Internationalization Cookbook
This is my personal blog. The views expressed on these pages are mine alone and not those of my employer.

Mojibake, question marks, and other troubles

Q. I am trying to create a Japanese application and I get corrupted characters/question marks. What am I doing wrong?

A. There are many elements affecting this, but the most important are described below.

Introduction

Maybe one of the most common question asked in newsgroups is the one above.

Usually the answer points to one of the following elements: OS version, OS system code page (or “ANSI code page”), if the application is Unicode or ANSI, how was the resource file encoded and compiled, fonts.

But trying to figure out exactly what is wrong might require a lot of back and forth, with successive questions and answers, working to narrow down the exact problem.

This is where this article is trying to help.

The Application

I am not going to talk much about it. You can download the code and see for yourself.

It is the basic Win32 as created by the Visual Studio 2005 wizard, adapted to load resources from a dll (name provided in the command line).

Test application

The UI tries to cover the most common elements containing text:

  • one menu
  • one message box
  • 3 lines of text (displayed in WM_PAINT using DrawText) with 3 different fonts (DEFAULT_GUI_FONT, “MS Gothic” and “MS ゴシック”)
  • 6 dialogs with 6 fonts in different classes: 2 Western fonts (“Arial” and “Comic Sans MS”), one Japanese font described by it’s English and Japanese name (“MS Gothic” and “MS ゴシック”), and two generic fonts (“MS Shell Dlg” and “MS Shell Dlg 2”).

The resource files use Windows 932 encoding, and I have added 2 Kanji characters (日本 == Nihon == Japan) to all text elements.

The bytes of the 2 Kanji (in cp 932) are “93 FA 96 7B” and interpreted as Win 1252 (Western European) encoding they look like this: “ú–{.

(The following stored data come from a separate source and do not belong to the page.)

/-- LT_WRITE arms its slot with the entry's bytes, FLAGS.IMG 0, at the boundary of its instant, with RESULT the state and TAG
it replaced, or is refused by the staging check of the launch
table and leaves the slot; LT_CLEAR empties its slot (R306, R357). REC_TRIG notes a trigger of the recorder for its
boundary; its completion comes with the record (R357, R427). -/
def Obligations.LaunchAndRecorderCommands : Prop :=
  ∀ (d : Staged) (s : State), s.deckOpen d →
    let k := dP d 0 1
    let b : BitVec 256 := BitVec.ofNat 256 (dP d 4 32)
    let was := s.pyl.slotAt k
    (dOp d = 0x10 → s.ltCheck k b d.bound = none →
      Machine.exec (.ltWrite d) s = .next
        ({ s with pyl := { s.pyl with lt := Store.put (fun _ => LtSlot.empty) s.pyl.lt k ⟨b &&& ~~~(1#256 <<< 88), 1, false, eInst b / s.pns, 0, 0⟩ } }.deckFinish d .success
          (was.st + 2 ^ 32 * eTag was.bytes))) ∧
    (∀ st, dOp d = 0x10 → s.ltCheck k b d.bound = some st →
      Machine.exec (.ltWrite d) s = .next (s.deckFinish d st 0)) ∧
    (dOp d = 0x11 →
      Machine.exec (.ltClear d) s = .next
        ({ s with pyl := { s.pyl with lt := Store.put (fun _ => LtSlot.empty) s.pyl.lt k LtSlot.empty } }.deckFinish d .success
          (was.st + 2 ^ 32 * eTag was.bytes))) ∧
    (dOp d = 0x63 → Machine.exec (.recTrig d) s = .next { s with
        mrm := { s.mrm with trigs := s.mrm.trigs ++
          [({ code := 0xFF, addr := BitVec.ofNat 16 (dAddr d), cause := dP d 0 4, val := 0, tick := d.bound, cmd := some d } : RecTrig)] }
        cwy := { s.cwy with staged := s.cwy.staged.filter (fun x => decide (x.seq ≠ d.seq)) } })

/-- CAL_MAP disciplines the calendar (R320): STATE is DISCIPLINED, the mapping is held, and with an instant that has passed
and no leap second the calendar reads the stamp plus the Pylon time elapsed since the instant. Registers, legs, spans and the
tick are as before. HANDOVER in a pair (R286): the Causeway lead, the lead of a span whose legs both decks share, or a standby
span goes to the other deck, with E083 cause 4 on the deck that receives it; a span handed over no longer runs alone or counts
as given up, and a standby span's ownership goes with it. -/
def Obligations.CalMapAndHandover : Prop :=
  (∀ (d : Staged) (s : State), s.deckOpen d → dOp d = 0x12 →
    ∃ t, Machine.exec (.calMap d) s = .next t ∧
      t.cal.st = 2 ∧ t.cal.mapPyl = dP d 0 8 ∧ t.cal.mapCal = dP d 8 8 ∧
      (dP d 16 1 = 0 → t.cal.leapSec = none) ∧
      (dP d 16 1 = 1 → t.cal.leapSec = some ((dP d 8 8 % 2 ^ 62 / 2 ^ 24 / 86400 + 1) * 86400)) ∧
      (dP d 16 1 = 0 → dP d 0 8 * uNs ≤ s.tk.now →
        t.calVal s.tk.now = dP d 8 8 % 2 ^ 62 + (s.tk.now - dP d 0 8 * uNs) * 2 ^ 24 / (1000000000 * uNs)) ∧
      t.bar = s.bar ∧ t.legs = s.legs ∧ t.cur = s.cur ∧ t.stage = s.stage ∧ t.tk = s.tk ∧ t.pyl = s.pyl ∧ t.kst = s.kst) ∧
  ∀ (d : Staged) (s : State), s.deckOpen d → dOp d = 0x20 →
    (Span.ofCode? (dP d 0 1) = none →
      ∃ t, Machine.exec (.handover d) s = .next t ∧ t.vdt.cwyLead = !s.vdt.cwyLead ∧ t.vdt.leads = s.vdt.leads ∧
        (s.vdt.cwyLead = false → s.reports t 83 s.deckAddr 4 0 1) ∧
        t.bar = s.bar ∧ t.legs = s.legs ∧ t.cur = s.cur ∧ t.tk = s.tk) ∧
    ∀ x : Span, Span.ofCode? (dP d 0 1) = some x →
      ∃ t, Machine.exec (.handover d) s = .next t ∧
        t.vdt.leads = (if x ∈ s.vdt.leads then s.vdt.leads.filter (fun y => decide (y ≠ x)) else s.vdt.leads ++ [x]) ∧
        x ∉ t.vdt.alone ∧ x ∉ t.vdt.out ∧ t.vdt.cwyLead = s.vdt.cwyLead ∧
        (5 ≤ x.code → (t.cur.actS (x.code - 5)).owner = decide (x ∉ s.vdt.leads)) ∧
        (x ∉ s.vdt.leads → s.reports t 83 (s.spanAddr x) 4 (spanMask [x]) 0) ∧
        t.bar = s.bar ∧ t.legs = s.legs ∧ t.tk = s.tk

/-- TL_SET, ENG_COEF and ENG_LIMIT put their set in force at their boundary (R360, R361): every register named holds its
value within its fields, and every other held register is as before. -/
def Obligations.RegisterCommandsSet : Prop :=
  ∀ (c : Instr) (d : Staged) (s : State),
    (c = .tlSet d ∧ dOp d = 0x30 ∨ c = .engCoef d ∧ dOp d = 0x31 ∨ c = .engLimit d ∧ dOp d = 0x32) →
    s.deckOpen d → s.partsOk = true → ((dWrites d).map Prod.fst).Nodup →
    ∃ t, Machine.exec c s = .next t ∧
      (∀ p ∈ dWrites d, t.reg p.1 = match regRow p.1 with | some r => p.2 &&& wd r.mask | none => p.2) ∧
      (∀ off, off ∉ (dWrites d).map Prod.fst → t.reg off = s.reg off) ∧
      t.legs = s.legs ∧ t.cur = s.cur ∧ t.stage = s.stage ∧ t.kst = s.kst ∧ t.pyl = s.pyl

/-- ADC_CAL begins the calibration of every named converter, whose conversion in progress ends in its time and delivers
nothing and which begins no other (R64, R85); PAIR_REARM clears
IMPLAUSIBLE and RUN of every named pair and of no other (R82); ADC_TRIG places its triggers at its boundary plus OFFSET. -/
def Obligations.ConverterCommands : Prop :=
  ∀ (d : Staged) (s : State), s.deckOpen d → s.partsOk = true →
    (dOp d = 0x40 → ∃ t, Machine.exec (.adcCal d) s = .next t ∧
      t.adc.cal = s.adc.cal ++ [{ running := maskConvs (dP d 0 2), passed := [], failed := [], cmd := some d }] ∧
      (∀ c : Conv, t.conv c.val = if (dP d 0 2).testBit c.val then
        { s.conv c.val with
          calRun := true, nextSlot := none, busy := (match (s.conv c.val).busy with | .regular n i => .late n i | b => b) }
        else s.conv c.val) ∧
      t.bar = s.bar ∧ t.legs = s.legs ∧ t.adc.inp = s.adc.inp ∧ t.adc.pair = s.adc.pair) ∧
    (dOp d = 0x41 → ∃ t, Machine.exec (.pairRearm d) s = .next t ∧
      (∀ k, k < 8 → t.pairS k = if (dP d 0 1).testBit k then { s.pairS k with implausible := false, run := 0 } else s.pairS k) ∧
      t.bar = s.bar ∧ t.legs = s.legs ∧ t.adc.inp = s.adc.inp ∧ t.adc.conv = s.adc.conv) ∧
    (dOp d = 0x42 → ∃ t, Machine.exec (.adcTrig d) s = .next t ∧
      t.adc.hostTrig = s.adc.hostTrig ++ (maskConvs (dP d 0 2)).flatMap (fun c =>
        ((List.finRange 4).filter (fun (j : Fin 4) => decide (s.srcType c.val j.val = 4))).map (fun j =>
          (c, j, s.boundary d.bound + dP d 4 4 * u25))) ∧
      t.bar = s.bar ∧ t.legs = s.legs ∧ t.adc.conv = s.adc.conv ∧ t.adc.pair = s.adc.pair)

The Unicode values are U+65E5 U+x672C.

The Operating Systems

I have run the tests on Window 98 SE (Second Edition) English and Japanese, and on Windows 2000 SP4, Windows XP SP2, Windows Vista CTP July 2006.

For the Unicode platforms (2000, XP and Vista) all international support was installed (complex script and double byte), and the testing on “Japanese OS” was done in fact on English OS, with the system locales set to Japanese and reboot. I assure you that running this application on the matching “real” Japanese systems will give the same results :-).

The Results

The results in the table are not to be used as something “carved in stone”, but more to illustrate the qualitative results. They will depend on the actual combination of bytes used to represent your Kanji.

The “pragma code_page” column means that the .rc file has the #pragma code_page directive, with the value indicated (duh :-)).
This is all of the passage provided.